Tujuan dari aspek optimisasi adalah minimisasi atau maksimisasi kuantitas operasi tertentu, yang
disebut sebagai fungsi objektif. Biasanya yang menjadi fungsi objektif adalah biaya operasi total
microgrid. Biaya operasi ini mencakup biaya pemakaian energi dan biaya start-up unit-unit non-
renewable, biaya degradasi perangkat penyimpan energi, biaya kompensasi rugi-rugi daya, dll.
Untuk microgrid yang terhubung ke grid utama, komponen biaya mencakup juga biaya transaksi
energi dengan grid utama. Fungsi objektif bisa juga berupa profit yang didapat dari menjual
energi ke grid utama.

Adapun tujuan dari aspek kendali adalah untuk mempertahakan kuantitas-kuantitas operasi
tertentu agar tidak keluar dari rentang yang telah ditetapkan. Kuantitas tersebut bisa berupa
tegangan, frekuensi, daya aktif, dan daya reaktif. Kuantitas-kuantitas ini tidaklah
dimaksimalkan/diminimalkan secara mutlak, tetapi diatur agar tidak lebih dari batas maksimal
atau kurang dari batas minimal. Bergantung pada bagaimana microgrid dioperasikan, terdapat
berbagai skema kendali yang bisa dipakai.

Referensi

[1]        International Energy Agency, “Renewables 2019 – Analysis and forecast to 2024,” 2019.
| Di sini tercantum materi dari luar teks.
-- ==== Sys2Proof/Machine/Collective.lean ====
section
/-! DEFINITION. The collective engine (chapter 12). -/
namespace Sys2Proof.Machine

/-! ## Groups (R290) -/

/-- An event of the collective engine: the group and the sequence number. -/
def State.colEv (s : State) (b group : Nat) (seq : Option Nat) : State := s.event 8 Reg.colEvent b group seq

def State.grpSize (s : State) (g : Nat) : Nat := s.regF (Reg.colGSize g) 0 16
def State.grpRank (s : State) (g : Nat) : Nat := s.regF (Reg.colGSize g) 16 16
def State.grpValid (s : State) (g : Nat) : Bool := s.regB (Reg.colGCfg g) 0
def State.grpChan (s : State) (g : Nat) : Nat := s.regF (Reg.colGCfg g) 1 4

/-- The running collectives. -/
def State.colRuns (s : State) : List CollRun := s.colRun.filterMap fun p => p.2

/-- Is a collective of the group queued or running? -/
def State.grpBusy (s : State) (g : Nat) : Bool :=
  (s.colRuns.any fun r => r.group == g) || s.colQ.any fun p => p.2.any fun r => colGroup r.body == g

/-- A list of u16 node numbers in memory. -/
def State.nodeList (s : State) (a n : Nat) : List Nat := (List.range n).map fun i => s.num (a + 2 * i) 2

/-- Is a group refused (R290)? -/
def State.grpRefused (s : State) (g : Nat) (role : Bool) (members backups : List Nat) : Bool :=
  let n := members.length
  let own := if role then backups.getD (s.grpRank g) 0xFFFF else members.getD (s.grpRank g) 0xFFFF
  decide (n = 0) || decide (49152 < n) || decide (members.eraseDups.length ≠ n) || members.contains 0xFFFF ||
    (backups.any fun x => x != 0xFFFF && members.contains x) || decide (n ≤ s.grpRank g) || own != s.node ||
    decide (11264 < (s.reg Reg.colRsvTotal).toNat + s.grpRsv g)

/-- A write to COL_G_CFG (R290). -/
def State.grpCfgWrite (s : State) (g : Nat) (v : W64) : State :=
  if s.grpValid g then
    (if bit v 0 then s else if s.grpBusy g then { s with colClear := s.colClear ++ [g] } else s.grpClear g)
  else
    let s1 := s.plainWrite (Reg.colGCfg g) (setBit v 0 false)
    if bit v 0 = false then s1
    else
      let n := s1.grpSize g
      let la := (s1.reg (Reg.colGList g)).toNat
      let ba := (s1.reg (Reg.colGBackup g)).toNat
      let members := s1.nodeList la n
      let backups := if ba = 0 then [] else s1.nodeList ba n
      let s2 := if ba = 0 then s1.loadEvent ⟨8, g⟩ la (2 * n) else (s1.loadEvent ⟨8, g⟩ la (2 * n)).loadEvent ⟨8, g⟩ ba (2 * n)
      let poison := (s1.load la (2 * n)).2 || (ba != 0 && (s1.load ba (2 * n)).2)
      if poison then (s2.colEv 8 g none).poisonKill g la
      else if s1.grpRefused g (bit v 5) members backups then s2.colEv 8 g none
      else
        let t := (s2.reg Reg.colRsvTotal).toNat + s2.grpRsv g
        (({ s2 with colLists := Tbl.set ([], []) s2.colLists g (members, backups) }.setReg Reg.colRsvTotal
          (BitVec.ofNat 64 t)).setRegB (Reg.colGSeq g) 16 false).setRegB (Reg.colGCfg g) 0 true

/-- GROUP_VALID_SET (R290). -/
def execGroupValidSet (g : Fin 256) (v : BitVec 32) (s : State) : Host.Outcome State Fault Refusal :=
  .next (s.bar (Reg.colGCfg g) fun s => s.grpCfgWrite g (v.zeroExtend 64))
/-- GROUP_VALID_CLEAR (R290). -/
def execGroupValidClear (g : Fin 256) (v : BitVec 32) (s : State) : Host.Outcome State Fault Refusal :=
  .next (s.bar (Reg.colGCfg g) fun s => s.grpCfgWrite g (v.zeroExtend 64))
/-- COL_CFG_LOCK (R317). -/
def execColCfgLock (v : BitVec 32) (s : State) : Host.Outcome State Fault Refusal :=
  .next (s.bar Reg.colCfg fun s => s.plainWrite Reg.colCfg (v.zeroExtend 64))

/-! ## Launching (R291) -/

/-- A launched collective joins the queue of its group's channel. The first 256 are the channel's own; the others wait in order in
the launch engine (R291). -/
def State.enqueueColl (s : State) (act idx addr : Nat) (body : List Byte) : State :=
  let ch := s.grpChan (colGroup body)
  { s with colQ := Tbl.set [] s.colQ ch (Tbl.get [] s.colQ ch ++ [⟨act, idx, addr, body, false⟩]) }

/-- Launch the collectives of an action. -/
def State.launchColls (s : State) (l : Launch) (inPleat : Bool) : State :=
  launchDescs 64 0x50 State.enqueueColl s.nextAct l.desc l.count 0 (s.startAct l inPleat)

/-- ACTION_COLLECTIVE_START (R291). -/
def execActionCollectiveStart (s : State) : Host.Outcome State Fault Refusal :=
  match s.takeLaunch 5 with
  | some (l, s1) => .next (s1.launchColls l true)
  | none => .next s

/-! ## Nodes and messages (R299) -/

/-- Header bytes 10 to 15 of a collective flit: group, step and chunk. -/
def colHead (group step chunk : Nat) : Nat := group + step * 2 ^ 8 + chunk * 2 ^ 21

/-- The head of a received flit. -/
def flitHead (f : Flit) : Nat := f.seq.toNat + f.addr.toNat * 4096

/-- Send a collective flit. -/
def State.colSend (s : State) (dst typ vc : Nat) (last : Bool) (seq head : Nat) (words : List FWord) (trailer : Nat) :
    State := s.emit (s.mkFlit dst typ vc last seq (head % 4096) false false (32 * (head / 4096)) words trailer)

/-- Send COLL_CTRL. -/
def State.colCtrl (s : State) (dst group seq step chunk : Nat) (words : List FWord) (trailer : Nat) : State :=
  s.colSend dst 0x11 4 true seq (colHead group step chunk) words trailer

/-- The backup of a rank. -/
def CollRun.backupOf (r : CollRun) (rank : Nat) : Option Nat :=
  match r.backups[rank]? with
  | some x => if x = 0xFFFF then none else some x
  | none => none

/-- The primary node of a rank. -/
def CollRun.primary (r : CollRun) (rank : Nat) : Nat := r.members.getD rank 0xFFFF

/-- The number of the step in which a substituted primary takes its destination (R312; log entry 22). -/
def takeNo : Nat := 0xFFF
[2]        L. Margoni, “Microgrid: Keeping The Lights On,” Triton: A UC San Diego Alumni
Publication. [Online]. Available: https://www.alumni.ucsd.edu/s/1170/emag/emag-interior-2-
col.aspx?sid=1170&gid=1&pgid=4665. [Accessed: 26-Nov-2020].
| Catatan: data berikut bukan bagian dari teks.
/-- Start a load (R363): the slot holds no generation from now on. An image of the package's own is read at once when it is moved. -/
def State.startLoad (s : State) (slot : Nat) : State :=
  if s.running ∨ s.ckpRun.isSome ∨ s.restore.isSome then s.refuseXfer slot 0x75
  else
    let ga := (s.reg Reg.ckpXferAddr).toNat
    let s1 := ((s.setRegB Reg.ckpXferCtrl 0 true).setReg Reg.ckpXferFailed 0).setReg Reg.ckpXferLen 0
    let s2 := s1.putRecord slot (List.replicate 4096 0)
    if s.isLocal ga then { s2 with xfer := some ⟨slot, true, ga, 0, 0, 0, []⟩ }
    else
      ({ s2 with xfer := some ⟨slot, true, ga, 0, 0, 2, []⟩ }.loadAsk ga (s.recAddr slot) 4096).loadAsk (ga + 4096)
        (s.slotData0 slot) 4096

/-- A write to CKP_XFER_CTRL (R361 to R363). -/
def State.xferCtrlWrite (s : State) (v : W64) : State :=
  let s1 := s.plainWrite Reg.ckpXferCtrl (setBit v 0 (s.regB Reg.ckpXferCtrl 0))
  let slot := s1.regF Reg.ckpXferCtrl 1 1
  if bit v 0 = false then s1
  else if s.pocketSize = 0 ∨ s.xfer.isSome then s1.refuseXfer slot 0x74
  else if s1.regB Reg.ckpXferCtrl 2 then s1.startLoad slot else s1.startDrain slot

/-- XFER_DRAIN (R361). -/
def execXferDrain (v : BitVec 32) (s : State) : Host.Outcome State Fault Refusal := .next (s.bar Reg.ckpXferCtrl fun s => s.xferCtrlWrite (v.zeroExtend 64))
/-- XFER_LOAD (R363). -/
def execXferLoad (v : BitVec 32) (s : State) : Host.Outcome State Fault Refusal := .next (s.bar Reg.ckpXferCtrl fun s => s.xferCtrlWrite (v.zeroExtend 64))

/-- A load has all its chunks: the image is verified (R363). -/
def State.finishLoad (s : State) (x : PktXfer) : State :=
  let r := x.record
  let ok := recordOk r && decide (0 < x.chunks) && decide (x.chunks ≤ s.slotChunks) &&
    (r.drop (64 + 32 * recNum r 6 1)).take 32 == shardDigest (s.slotShard x.slot x.chunks)
  let s1 := s.setReg Reg.ckpXferLen (BitVec.ofNat 64 (4096 * (x.chunks + 1)))
  if ok then
    let rec' := sealRecord ((r.take 4088).take 4 ++ natBytes 1 4 ++ (r.drop 5).take 2 ++ natBytes 1 0 ++ (r.drop 8).take 4080)
    let s2 := (s1.putRecord x.slot rec').count64 (Reg.ckpCnt 4) (4096 * (x.chunks + 1))
    { s2 with ckpAll := s2.ckpAll.filter (fun k => k != x.slot) ++ [x.slot], ckpNewest := none }.endXfer x 0
  else (s1.putRecord x.slot (List.replicate 4096 0)).endXfer x 0x76

/-- Read an image of the package's own into the slot of a load (R363): its record, and the chunks that its first names. -/
def State.readImage (s : State) (x : PktXfer) : State :=
  let a := x.addr
  let r := s.gload ckpReq a 4096
  let h := s.gload ckpReq (a + 4096) 32
  let n := if r.2 || h.2 then 0 else recNum h.1 8 4
  let m := if s.slotChunks < n then 0 else n
  let s1 := (s.gloadSt ckpReq a 4096).gloadSt ckpReq (a + 4096) (max 32 (4096 * m))
  let s2 := (List.range (128 * m)).foldl (fun t k =>
    let q := s.gload ckpReq (a + 4096 + 32 * k) 32
    let t1 := t.storeBytes (s.slotData0 x.slot + 32 * k) q.1
    if q.2 then t1.poisonBytes (s.slotData0 x.slot + 32 * k) 32 else t1) s1
  s2.finishLoad { x with chunks := n, record := if r.2 then [] else r.1 }

/-- XFER_DONE (R361, R363): every part was moved. A load from another node first has the record and the first chunk,
which says how many more it asks for. -/
def execXferDone (s : State) : Host.Outcome State Fault Refusal :=
  match s.xfer with
  | none => .next s
  | some x =>
    if x.left ≠ 0 then .next s
    else if x.load = false then
      if s.unitOwes ckpReq then .next s else
      let s1 := (s.setReg Reg.ckpXferFailed (BitVec.ofNat 64 x.failed)).count64 (Reg.ckpCnt 4) (4096 * (x.chunks + 1))
      .next (s1.endXfer x 0)
    else if s.isLocal x.addr then .next (s.whenDone (s.readImage x) ckpReq)
    else if x.chunks = 0 then
      let r := s.getRecord x.slot
      let n := s.shardLen x.slot
      let s1 := s.putRecord x.slot (List.replicate 4096 0)
      let x1 := { x with record := r, chunks := n, left := n - 1 }
      if recordOk r = false ∨ n = 0 ∨ s.slotChunks < n ∨ n = 1 then .next (s1.finishLoad x1)
      else .next ((upFrom 1 (n - 1)).foldl (fun t j =>
        t.loadAsk (x.addr + 4096 * (j + 1)) (s.slotData0 x.slot + 4096 * j) 4096) { s1 with xfer := some x1 })
    else .next (s.finishLoad x)

end Sys2Proof.Machine
end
[3]        U.S. Department of Energy – Office of Electricity Delivery and Energy Reliability Smart
Grid R&D Program, “DOE Microgrid Workshop Report,” 2011. [Online]. Available:
http://energy.gov/sites/prod/files/Microgrid Workshop Report August 2011.pdf. [Accessed: 07-
Feb-2020].

[4]        M. A. Jirdehi, V. S. Tabar, S. Ghassemzadeh, and S. Tohidi, “Different aspects of


microgrid management: A comprehensive review,” J. Energy Storage, vol. 30, p. 101457, 2020.